▸ Excerpted data:
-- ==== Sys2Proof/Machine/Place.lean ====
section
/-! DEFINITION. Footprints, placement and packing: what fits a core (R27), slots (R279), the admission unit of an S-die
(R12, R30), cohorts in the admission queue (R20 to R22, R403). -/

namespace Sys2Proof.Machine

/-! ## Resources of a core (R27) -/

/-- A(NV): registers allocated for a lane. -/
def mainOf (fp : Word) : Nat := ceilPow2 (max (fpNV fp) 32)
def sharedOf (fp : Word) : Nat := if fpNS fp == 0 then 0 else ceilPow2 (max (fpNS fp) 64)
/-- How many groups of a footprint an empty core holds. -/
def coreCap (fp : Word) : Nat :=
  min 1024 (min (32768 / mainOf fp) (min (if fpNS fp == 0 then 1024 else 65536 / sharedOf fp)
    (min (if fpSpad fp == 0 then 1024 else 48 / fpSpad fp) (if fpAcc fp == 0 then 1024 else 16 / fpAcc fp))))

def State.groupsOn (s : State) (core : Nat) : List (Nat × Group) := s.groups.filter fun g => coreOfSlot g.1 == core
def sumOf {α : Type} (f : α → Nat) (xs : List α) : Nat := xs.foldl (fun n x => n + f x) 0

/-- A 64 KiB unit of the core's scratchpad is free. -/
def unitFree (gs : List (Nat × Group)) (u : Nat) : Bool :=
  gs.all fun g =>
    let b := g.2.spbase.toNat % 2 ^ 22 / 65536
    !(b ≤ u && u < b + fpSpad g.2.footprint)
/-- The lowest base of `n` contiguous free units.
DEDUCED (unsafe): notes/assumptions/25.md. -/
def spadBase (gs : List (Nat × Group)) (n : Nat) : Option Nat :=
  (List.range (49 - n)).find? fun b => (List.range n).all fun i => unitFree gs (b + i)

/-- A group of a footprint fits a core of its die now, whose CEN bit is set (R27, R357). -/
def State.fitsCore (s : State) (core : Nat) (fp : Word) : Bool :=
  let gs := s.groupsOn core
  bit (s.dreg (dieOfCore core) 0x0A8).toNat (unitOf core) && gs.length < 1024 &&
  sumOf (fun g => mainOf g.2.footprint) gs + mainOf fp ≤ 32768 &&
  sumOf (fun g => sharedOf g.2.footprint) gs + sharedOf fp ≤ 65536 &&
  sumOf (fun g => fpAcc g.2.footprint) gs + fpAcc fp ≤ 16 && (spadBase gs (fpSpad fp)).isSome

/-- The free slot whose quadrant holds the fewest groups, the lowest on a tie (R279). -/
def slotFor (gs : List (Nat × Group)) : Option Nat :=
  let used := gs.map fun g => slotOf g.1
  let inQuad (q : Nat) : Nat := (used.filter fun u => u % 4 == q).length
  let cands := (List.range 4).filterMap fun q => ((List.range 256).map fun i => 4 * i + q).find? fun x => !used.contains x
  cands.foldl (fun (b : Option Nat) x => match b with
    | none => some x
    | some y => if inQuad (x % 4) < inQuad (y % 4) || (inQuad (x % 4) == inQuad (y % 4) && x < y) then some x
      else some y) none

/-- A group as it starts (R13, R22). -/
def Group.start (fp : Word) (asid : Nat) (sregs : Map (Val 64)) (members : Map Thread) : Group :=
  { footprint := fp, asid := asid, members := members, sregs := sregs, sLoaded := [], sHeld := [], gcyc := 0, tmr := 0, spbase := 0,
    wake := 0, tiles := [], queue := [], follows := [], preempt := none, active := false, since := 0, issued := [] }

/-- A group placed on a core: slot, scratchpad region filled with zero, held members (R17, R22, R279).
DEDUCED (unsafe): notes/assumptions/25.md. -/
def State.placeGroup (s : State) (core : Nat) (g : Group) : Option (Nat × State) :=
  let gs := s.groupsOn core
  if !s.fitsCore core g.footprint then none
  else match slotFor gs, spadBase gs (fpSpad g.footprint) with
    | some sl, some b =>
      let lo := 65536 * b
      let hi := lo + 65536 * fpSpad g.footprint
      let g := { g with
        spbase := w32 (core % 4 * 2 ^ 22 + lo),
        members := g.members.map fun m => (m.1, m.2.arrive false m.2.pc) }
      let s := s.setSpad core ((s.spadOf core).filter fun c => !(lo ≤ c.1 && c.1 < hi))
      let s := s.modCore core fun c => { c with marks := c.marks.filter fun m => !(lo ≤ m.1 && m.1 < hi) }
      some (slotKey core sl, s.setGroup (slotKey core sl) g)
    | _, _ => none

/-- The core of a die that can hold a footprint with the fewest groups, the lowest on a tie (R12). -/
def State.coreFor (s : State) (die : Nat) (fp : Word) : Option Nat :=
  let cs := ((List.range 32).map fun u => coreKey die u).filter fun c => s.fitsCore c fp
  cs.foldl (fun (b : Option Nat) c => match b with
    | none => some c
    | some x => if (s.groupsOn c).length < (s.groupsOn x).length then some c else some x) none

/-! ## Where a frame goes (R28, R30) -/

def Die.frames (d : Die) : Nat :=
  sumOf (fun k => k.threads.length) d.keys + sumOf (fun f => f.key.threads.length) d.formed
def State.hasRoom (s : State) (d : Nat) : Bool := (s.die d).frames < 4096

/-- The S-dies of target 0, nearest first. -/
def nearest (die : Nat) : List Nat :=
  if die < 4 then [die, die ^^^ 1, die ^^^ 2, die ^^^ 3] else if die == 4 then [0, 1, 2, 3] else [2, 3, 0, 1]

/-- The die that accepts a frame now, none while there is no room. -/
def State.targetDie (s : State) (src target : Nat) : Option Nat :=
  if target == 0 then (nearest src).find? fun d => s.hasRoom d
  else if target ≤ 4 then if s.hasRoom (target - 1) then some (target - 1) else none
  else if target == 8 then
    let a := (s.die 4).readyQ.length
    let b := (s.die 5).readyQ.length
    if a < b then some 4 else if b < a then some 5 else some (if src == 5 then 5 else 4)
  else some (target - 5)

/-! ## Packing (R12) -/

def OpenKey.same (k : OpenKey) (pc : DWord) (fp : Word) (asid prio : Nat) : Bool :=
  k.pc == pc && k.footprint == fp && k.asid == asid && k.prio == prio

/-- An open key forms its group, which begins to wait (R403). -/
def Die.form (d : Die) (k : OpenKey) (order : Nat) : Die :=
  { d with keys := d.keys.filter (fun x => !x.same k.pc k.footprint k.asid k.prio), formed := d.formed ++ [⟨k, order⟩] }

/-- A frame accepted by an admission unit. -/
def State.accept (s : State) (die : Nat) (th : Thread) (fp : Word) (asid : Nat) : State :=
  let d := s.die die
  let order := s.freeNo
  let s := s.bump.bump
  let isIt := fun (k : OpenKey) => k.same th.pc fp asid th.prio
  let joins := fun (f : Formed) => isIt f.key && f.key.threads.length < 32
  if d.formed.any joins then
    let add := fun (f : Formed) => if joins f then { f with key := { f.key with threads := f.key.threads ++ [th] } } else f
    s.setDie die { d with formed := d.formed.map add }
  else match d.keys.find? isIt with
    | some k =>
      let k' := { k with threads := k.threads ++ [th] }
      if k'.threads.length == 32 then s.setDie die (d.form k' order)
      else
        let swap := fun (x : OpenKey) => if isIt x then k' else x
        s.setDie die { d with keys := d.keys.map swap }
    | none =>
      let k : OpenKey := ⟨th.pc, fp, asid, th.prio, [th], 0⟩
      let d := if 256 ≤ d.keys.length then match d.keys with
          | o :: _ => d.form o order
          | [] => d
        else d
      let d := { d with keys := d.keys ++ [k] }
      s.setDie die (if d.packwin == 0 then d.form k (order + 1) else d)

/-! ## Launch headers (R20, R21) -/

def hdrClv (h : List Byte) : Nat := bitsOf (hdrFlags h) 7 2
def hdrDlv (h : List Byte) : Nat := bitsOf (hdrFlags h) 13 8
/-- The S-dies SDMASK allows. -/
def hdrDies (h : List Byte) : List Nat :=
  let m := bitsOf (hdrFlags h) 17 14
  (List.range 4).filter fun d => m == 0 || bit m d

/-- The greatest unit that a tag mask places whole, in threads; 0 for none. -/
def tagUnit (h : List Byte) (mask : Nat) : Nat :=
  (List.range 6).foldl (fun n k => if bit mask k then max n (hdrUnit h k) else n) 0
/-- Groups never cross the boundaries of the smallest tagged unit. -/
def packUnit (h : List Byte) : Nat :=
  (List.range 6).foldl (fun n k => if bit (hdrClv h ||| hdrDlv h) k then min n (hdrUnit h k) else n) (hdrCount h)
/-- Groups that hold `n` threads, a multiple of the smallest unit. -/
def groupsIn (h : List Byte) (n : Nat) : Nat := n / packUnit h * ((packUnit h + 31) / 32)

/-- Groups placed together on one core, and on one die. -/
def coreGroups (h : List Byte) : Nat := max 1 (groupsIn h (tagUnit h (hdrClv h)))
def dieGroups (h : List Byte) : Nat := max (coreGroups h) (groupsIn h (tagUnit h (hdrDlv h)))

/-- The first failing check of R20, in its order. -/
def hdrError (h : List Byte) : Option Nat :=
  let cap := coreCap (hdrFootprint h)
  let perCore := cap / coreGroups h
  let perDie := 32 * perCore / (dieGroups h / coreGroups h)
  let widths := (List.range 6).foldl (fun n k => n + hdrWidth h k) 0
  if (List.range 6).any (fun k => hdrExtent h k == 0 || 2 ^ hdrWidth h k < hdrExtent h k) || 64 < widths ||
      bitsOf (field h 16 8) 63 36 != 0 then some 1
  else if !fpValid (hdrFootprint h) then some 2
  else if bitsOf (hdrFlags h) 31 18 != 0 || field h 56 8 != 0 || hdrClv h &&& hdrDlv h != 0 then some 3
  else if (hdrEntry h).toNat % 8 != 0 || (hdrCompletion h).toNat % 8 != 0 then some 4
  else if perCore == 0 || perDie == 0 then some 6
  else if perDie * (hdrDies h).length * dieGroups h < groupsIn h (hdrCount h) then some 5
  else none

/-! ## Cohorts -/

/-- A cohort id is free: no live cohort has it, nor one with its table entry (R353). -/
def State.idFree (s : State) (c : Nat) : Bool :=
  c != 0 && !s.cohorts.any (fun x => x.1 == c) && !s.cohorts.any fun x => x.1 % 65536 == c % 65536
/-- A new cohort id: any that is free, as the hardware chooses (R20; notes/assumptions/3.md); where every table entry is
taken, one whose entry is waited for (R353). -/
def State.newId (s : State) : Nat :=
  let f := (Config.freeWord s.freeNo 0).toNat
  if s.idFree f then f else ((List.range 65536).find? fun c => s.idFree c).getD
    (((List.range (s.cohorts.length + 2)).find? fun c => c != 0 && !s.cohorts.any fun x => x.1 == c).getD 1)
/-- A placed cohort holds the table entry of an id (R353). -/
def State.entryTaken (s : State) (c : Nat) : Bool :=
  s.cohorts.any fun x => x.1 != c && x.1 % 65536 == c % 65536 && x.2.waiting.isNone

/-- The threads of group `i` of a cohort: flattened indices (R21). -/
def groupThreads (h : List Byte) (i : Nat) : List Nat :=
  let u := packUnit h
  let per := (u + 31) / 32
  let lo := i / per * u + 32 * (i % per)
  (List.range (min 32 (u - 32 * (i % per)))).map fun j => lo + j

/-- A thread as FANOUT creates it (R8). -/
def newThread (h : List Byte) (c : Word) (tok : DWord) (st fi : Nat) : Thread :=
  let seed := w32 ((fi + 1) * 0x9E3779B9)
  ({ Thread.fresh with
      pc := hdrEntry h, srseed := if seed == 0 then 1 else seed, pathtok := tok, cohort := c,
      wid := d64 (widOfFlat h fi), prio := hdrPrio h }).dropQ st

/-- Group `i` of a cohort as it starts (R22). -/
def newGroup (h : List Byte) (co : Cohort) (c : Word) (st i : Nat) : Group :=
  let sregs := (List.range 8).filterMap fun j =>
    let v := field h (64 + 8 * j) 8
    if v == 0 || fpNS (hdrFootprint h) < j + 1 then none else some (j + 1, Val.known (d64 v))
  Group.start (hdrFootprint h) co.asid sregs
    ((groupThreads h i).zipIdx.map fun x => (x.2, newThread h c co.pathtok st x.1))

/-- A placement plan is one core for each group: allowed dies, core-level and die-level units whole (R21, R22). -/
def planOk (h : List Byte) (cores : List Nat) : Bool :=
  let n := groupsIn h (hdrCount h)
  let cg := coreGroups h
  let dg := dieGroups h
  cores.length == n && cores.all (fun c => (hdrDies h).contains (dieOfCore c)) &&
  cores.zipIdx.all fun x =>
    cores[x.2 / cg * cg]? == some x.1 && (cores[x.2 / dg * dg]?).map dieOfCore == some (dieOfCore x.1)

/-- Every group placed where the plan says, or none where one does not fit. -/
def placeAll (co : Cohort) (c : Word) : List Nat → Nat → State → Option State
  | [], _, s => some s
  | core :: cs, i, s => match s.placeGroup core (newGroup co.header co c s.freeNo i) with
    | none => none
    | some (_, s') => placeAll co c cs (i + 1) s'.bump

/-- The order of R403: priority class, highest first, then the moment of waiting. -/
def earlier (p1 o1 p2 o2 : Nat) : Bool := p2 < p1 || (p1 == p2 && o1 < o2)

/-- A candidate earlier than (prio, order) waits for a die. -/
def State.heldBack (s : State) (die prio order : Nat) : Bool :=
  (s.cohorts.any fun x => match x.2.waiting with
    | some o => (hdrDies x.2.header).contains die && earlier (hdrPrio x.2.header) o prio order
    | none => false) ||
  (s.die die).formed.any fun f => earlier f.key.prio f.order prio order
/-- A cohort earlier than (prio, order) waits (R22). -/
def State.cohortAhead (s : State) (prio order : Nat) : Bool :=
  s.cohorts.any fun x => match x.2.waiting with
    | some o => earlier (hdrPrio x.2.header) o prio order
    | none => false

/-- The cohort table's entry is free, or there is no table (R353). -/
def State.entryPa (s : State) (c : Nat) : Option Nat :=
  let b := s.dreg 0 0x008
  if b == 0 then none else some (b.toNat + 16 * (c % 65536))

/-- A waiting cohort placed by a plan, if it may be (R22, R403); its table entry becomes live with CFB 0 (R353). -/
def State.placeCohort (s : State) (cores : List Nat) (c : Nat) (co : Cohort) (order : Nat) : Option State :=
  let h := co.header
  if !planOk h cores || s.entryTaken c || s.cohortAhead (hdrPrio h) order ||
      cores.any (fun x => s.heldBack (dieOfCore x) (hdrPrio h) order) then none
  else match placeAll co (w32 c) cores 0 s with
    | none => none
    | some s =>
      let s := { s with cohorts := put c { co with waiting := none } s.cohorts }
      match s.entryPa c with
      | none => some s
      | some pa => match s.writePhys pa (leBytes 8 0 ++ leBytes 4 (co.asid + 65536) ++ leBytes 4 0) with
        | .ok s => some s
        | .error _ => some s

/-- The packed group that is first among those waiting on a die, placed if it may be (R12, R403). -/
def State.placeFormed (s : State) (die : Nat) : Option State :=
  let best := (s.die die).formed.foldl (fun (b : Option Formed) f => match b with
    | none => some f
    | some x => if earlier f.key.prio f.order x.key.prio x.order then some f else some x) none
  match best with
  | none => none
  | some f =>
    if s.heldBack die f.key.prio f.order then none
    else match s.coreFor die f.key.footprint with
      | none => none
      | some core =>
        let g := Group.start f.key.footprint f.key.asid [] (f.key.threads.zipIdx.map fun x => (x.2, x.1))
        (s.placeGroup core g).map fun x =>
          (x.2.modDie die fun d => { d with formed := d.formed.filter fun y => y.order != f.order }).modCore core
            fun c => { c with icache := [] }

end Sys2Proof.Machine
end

▸ Task details: Pull out every line in the data above that has the word "field".

▸ Solution to the exercise:
      bitsOf (field h 16 8) 63 36 != 0 then some 1
  else if bitsOf (hdrFlags h) 31 18 != 0 || field h 56 8 != 0 || hdrClv h &&& hdrDlv h != 0 then some 3
    let v := field h (64 + 8 * j) 8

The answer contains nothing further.